Stored data
== == ==
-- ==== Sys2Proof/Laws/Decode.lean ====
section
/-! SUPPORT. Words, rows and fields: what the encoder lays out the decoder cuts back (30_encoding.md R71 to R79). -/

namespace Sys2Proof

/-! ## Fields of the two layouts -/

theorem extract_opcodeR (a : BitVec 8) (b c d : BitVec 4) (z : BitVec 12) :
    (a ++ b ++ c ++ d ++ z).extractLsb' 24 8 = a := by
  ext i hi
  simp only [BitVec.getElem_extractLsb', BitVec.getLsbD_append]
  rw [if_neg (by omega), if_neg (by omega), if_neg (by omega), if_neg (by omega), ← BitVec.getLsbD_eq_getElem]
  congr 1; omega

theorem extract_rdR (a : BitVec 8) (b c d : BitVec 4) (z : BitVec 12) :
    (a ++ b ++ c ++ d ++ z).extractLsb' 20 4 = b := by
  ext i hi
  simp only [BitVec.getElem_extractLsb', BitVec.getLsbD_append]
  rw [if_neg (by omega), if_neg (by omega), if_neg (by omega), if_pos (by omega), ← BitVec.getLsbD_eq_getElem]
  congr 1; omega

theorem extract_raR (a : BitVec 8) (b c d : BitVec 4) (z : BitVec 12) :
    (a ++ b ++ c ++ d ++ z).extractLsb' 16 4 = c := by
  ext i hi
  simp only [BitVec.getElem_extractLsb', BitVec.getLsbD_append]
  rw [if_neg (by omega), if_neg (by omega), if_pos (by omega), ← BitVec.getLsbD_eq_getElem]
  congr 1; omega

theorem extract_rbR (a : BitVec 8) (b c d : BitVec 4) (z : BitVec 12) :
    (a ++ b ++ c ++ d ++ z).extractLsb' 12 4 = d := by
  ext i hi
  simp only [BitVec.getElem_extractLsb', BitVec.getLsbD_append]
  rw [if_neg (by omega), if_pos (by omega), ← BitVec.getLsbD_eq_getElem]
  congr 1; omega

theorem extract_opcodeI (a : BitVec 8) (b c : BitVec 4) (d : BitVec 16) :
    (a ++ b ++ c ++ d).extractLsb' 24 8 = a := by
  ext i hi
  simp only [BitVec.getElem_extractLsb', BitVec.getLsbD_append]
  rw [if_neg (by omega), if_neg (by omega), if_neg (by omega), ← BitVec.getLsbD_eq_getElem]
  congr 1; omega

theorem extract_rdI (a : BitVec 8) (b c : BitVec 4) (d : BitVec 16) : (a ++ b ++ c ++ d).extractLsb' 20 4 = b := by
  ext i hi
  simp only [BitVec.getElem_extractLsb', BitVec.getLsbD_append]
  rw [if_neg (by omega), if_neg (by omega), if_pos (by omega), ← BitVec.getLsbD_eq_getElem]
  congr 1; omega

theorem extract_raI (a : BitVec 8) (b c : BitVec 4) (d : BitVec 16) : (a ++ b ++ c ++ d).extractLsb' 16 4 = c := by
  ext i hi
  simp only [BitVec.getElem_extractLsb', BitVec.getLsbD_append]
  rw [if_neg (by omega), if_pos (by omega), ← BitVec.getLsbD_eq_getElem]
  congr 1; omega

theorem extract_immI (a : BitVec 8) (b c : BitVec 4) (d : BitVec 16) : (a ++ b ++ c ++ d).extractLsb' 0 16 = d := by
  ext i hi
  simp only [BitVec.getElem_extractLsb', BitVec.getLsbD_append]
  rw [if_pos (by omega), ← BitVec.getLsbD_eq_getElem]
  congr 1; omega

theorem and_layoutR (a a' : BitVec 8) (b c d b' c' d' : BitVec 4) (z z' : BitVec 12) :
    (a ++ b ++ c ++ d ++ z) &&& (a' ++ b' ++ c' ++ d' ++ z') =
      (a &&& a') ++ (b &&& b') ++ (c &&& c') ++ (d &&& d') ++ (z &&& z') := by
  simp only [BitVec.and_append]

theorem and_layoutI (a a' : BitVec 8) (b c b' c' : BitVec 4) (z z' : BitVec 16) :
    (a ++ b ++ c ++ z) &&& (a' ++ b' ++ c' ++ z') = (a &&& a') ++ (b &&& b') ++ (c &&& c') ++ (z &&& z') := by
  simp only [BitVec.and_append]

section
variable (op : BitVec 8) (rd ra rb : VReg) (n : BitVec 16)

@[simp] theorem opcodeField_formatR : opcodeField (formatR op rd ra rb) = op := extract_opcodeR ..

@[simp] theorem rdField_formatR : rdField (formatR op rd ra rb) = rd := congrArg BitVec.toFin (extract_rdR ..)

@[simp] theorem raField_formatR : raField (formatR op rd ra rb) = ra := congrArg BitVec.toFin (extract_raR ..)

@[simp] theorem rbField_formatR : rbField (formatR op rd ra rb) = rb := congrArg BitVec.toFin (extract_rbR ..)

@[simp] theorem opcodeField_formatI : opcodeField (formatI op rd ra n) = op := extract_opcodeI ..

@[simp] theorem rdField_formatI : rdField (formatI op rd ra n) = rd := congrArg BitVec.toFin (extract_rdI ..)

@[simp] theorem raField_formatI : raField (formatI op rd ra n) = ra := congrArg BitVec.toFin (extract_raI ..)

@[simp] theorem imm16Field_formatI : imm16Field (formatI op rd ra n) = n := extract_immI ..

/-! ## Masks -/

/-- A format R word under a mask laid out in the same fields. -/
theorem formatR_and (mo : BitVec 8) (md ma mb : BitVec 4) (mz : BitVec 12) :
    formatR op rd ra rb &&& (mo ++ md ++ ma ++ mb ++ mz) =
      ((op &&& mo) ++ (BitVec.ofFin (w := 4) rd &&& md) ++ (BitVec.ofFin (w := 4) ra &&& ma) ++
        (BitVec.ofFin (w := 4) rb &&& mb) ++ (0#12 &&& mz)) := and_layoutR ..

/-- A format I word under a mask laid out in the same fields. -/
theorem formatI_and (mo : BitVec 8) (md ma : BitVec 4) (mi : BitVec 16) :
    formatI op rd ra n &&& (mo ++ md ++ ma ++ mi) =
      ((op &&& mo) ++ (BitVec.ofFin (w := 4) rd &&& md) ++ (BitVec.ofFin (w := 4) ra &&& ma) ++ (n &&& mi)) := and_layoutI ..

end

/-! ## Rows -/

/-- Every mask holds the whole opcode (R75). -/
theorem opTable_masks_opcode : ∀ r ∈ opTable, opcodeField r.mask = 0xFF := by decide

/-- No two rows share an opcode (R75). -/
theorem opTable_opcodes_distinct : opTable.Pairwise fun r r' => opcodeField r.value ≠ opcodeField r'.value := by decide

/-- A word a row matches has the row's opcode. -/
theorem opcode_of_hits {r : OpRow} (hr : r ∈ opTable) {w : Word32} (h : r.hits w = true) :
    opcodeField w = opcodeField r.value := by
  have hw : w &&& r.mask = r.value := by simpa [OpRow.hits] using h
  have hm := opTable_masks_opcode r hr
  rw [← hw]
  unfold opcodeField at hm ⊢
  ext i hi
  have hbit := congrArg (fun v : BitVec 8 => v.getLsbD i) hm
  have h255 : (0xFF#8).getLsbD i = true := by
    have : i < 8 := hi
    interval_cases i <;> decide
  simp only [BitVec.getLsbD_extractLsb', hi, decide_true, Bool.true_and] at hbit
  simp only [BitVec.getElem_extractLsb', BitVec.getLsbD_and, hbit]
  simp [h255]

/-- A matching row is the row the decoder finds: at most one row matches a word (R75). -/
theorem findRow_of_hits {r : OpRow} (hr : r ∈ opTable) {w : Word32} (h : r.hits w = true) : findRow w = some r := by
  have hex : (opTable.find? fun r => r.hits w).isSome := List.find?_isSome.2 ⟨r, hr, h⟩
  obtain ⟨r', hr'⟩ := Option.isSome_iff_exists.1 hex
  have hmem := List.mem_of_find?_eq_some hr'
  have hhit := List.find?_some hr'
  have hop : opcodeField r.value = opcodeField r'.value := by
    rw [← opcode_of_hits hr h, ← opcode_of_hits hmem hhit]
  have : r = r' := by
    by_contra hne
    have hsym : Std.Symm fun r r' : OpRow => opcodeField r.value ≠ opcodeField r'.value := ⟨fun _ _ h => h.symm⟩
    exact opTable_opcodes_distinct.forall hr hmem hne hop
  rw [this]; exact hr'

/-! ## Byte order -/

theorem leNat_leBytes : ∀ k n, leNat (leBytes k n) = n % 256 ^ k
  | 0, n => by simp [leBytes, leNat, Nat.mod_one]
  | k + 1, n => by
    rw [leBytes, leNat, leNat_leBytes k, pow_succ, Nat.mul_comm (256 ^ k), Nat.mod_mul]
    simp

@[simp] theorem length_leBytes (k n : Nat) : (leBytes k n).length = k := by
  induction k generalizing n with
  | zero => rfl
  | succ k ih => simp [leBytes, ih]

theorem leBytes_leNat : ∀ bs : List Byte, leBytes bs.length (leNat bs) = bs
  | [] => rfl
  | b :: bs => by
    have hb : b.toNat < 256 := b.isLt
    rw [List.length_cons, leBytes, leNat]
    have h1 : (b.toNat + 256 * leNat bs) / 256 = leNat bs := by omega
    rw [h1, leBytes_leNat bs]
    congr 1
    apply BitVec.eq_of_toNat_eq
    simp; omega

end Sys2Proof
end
== == ==
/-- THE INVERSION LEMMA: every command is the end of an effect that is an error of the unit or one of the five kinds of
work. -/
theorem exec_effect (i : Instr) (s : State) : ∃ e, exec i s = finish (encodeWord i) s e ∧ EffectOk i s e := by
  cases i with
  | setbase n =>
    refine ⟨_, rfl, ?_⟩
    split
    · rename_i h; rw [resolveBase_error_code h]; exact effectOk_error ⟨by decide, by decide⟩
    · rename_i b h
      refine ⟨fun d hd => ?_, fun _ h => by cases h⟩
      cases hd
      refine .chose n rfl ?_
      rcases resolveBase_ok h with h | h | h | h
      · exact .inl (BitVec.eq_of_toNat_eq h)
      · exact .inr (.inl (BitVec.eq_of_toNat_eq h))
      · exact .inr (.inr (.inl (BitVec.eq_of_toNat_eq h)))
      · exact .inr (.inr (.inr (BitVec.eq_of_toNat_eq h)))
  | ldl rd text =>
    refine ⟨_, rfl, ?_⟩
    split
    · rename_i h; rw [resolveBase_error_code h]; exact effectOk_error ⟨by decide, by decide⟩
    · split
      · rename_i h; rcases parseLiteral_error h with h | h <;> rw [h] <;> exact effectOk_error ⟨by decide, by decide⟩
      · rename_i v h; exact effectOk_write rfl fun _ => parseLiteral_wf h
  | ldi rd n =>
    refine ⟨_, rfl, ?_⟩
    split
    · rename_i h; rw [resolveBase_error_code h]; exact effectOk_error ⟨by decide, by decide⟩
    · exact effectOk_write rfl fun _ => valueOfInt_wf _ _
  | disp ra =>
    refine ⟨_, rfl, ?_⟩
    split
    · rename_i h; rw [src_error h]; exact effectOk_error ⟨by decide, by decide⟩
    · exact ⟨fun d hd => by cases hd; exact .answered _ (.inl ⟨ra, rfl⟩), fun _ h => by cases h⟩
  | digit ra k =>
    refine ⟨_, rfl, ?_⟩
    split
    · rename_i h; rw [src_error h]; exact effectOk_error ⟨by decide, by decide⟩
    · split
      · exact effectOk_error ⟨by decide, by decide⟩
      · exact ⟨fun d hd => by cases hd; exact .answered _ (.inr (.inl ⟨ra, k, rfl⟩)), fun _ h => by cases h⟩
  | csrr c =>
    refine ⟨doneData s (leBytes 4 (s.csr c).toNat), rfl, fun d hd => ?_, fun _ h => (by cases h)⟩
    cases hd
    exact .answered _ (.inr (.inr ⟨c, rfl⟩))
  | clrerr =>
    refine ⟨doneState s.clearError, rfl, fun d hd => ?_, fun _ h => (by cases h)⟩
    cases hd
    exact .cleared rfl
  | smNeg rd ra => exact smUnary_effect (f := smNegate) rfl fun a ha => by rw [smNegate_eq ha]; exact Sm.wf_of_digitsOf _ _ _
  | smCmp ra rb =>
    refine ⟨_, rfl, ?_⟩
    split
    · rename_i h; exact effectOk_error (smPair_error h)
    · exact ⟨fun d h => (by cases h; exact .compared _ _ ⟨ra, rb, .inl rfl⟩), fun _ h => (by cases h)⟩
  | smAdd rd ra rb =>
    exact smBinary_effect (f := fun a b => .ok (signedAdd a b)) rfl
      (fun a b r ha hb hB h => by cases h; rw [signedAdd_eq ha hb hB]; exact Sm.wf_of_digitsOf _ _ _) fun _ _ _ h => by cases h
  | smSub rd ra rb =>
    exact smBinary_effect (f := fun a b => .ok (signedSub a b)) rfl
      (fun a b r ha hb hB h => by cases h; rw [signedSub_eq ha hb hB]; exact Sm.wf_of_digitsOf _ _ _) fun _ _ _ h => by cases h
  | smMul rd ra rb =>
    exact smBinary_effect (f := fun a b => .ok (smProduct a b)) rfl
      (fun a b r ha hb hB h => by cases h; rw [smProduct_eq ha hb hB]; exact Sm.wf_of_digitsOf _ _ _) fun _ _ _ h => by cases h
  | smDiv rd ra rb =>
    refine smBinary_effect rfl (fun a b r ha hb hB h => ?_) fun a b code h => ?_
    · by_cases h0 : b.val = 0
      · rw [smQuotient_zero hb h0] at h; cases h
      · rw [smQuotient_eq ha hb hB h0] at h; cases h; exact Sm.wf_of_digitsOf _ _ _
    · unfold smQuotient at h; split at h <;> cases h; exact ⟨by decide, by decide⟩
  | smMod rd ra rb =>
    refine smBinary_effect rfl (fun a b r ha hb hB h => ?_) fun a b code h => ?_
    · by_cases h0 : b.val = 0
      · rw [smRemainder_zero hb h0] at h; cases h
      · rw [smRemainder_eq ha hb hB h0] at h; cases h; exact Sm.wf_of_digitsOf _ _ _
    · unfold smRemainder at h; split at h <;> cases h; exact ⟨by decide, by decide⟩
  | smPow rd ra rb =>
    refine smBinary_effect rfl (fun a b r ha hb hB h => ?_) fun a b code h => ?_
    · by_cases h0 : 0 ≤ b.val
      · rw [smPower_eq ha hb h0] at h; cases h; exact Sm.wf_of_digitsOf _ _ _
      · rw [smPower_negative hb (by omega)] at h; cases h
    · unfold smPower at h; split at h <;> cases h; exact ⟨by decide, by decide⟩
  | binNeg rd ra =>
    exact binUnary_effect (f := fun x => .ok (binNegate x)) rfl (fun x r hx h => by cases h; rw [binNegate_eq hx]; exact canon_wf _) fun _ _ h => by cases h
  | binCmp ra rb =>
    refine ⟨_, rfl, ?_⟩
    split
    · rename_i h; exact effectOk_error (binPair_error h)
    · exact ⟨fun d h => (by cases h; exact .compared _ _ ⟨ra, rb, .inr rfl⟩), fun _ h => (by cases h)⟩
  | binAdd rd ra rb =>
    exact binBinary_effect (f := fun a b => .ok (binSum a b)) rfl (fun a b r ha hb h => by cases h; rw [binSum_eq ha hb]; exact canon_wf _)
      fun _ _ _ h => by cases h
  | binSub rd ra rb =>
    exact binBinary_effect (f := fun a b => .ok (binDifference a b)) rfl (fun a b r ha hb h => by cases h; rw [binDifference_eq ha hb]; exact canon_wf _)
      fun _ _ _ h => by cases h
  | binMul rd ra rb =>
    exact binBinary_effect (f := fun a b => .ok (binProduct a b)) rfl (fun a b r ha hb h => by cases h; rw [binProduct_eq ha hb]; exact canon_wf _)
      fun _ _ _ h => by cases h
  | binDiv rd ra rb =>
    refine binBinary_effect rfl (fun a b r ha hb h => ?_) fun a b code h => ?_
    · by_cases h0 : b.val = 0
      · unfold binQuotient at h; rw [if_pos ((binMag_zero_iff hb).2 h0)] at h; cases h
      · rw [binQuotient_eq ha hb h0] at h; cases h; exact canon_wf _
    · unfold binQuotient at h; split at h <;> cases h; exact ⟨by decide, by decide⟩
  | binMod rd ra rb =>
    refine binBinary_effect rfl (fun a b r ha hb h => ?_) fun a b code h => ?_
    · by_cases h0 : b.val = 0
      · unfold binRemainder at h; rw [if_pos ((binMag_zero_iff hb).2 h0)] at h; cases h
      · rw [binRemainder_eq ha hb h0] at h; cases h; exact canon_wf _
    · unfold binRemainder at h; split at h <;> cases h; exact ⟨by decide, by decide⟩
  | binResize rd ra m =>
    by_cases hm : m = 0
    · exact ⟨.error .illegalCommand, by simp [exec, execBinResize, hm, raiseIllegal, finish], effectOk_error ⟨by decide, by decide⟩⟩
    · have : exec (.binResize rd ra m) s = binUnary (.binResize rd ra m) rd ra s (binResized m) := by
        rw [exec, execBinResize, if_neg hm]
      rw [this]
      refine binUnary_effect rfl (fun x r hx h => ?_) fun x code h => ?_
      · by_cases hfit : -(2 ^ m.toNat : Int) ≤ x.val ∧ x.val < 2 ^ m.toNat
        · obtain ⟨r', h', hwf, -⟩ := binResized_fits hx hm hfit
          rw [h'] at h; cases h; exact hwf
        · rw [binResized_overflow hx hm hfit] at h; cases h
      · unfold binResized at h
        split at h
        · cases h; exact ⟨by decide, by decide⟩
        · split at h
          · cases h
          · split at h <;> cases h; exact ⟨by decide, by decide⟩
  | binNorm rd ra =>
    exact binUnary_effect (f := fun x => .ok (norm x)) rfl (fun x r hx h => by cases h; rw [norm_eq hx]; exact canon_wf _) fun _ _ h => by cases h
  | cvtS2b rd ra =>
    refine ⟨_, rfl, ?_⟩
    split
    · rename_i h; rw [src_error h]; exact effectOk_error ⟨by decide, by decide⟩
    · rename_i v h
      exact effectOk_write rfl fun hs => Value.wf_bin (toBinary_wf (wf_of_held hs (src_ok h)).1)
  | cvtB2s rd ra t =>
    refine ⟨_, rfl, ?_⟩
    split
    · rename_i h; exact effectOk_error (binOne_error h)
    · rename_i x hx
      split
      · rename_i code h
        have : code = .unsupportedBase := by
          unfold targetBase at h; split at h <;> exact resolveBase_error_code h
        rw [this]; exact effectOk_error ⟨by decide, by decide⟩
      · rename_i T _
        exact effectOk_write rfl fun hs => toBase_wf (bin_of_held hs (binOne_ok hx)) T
== == ==
▶ _DIRECTIONS FOR THIS TASK_:
The response must hold only the lines above from the line with "unfold smPower at" through the line with "binAdd rd ra rb =>", each copied exactly, both ends kept.

▶ _RESULT FOR THIS EXERCISE_:
    · unfold smPower at h; split at h <;> cases h; exact ⟨by decide, by decide⟩
  | binNeg rd ra =>
    exact binUnary_effect (f := fun x => .ok (binNegate x)) rfl (fun x r hx h => by cases h; rw [binNegate_eq hx]; exact canon_wf _) fun _ _ h => by cases h
  | binCmp ra rb =>
    refine ⟨_, rfl, ?_⟩
    split
    · rename_i h; exact effectOk_error (binPair_error h)
    · exact ⟨fun d h => (by cases h; exact .compared _ _ ⟨ra, rb, .inr rfl⟩), fun _ h => (by cases h)⟩
  | binAdd rd ra rb =>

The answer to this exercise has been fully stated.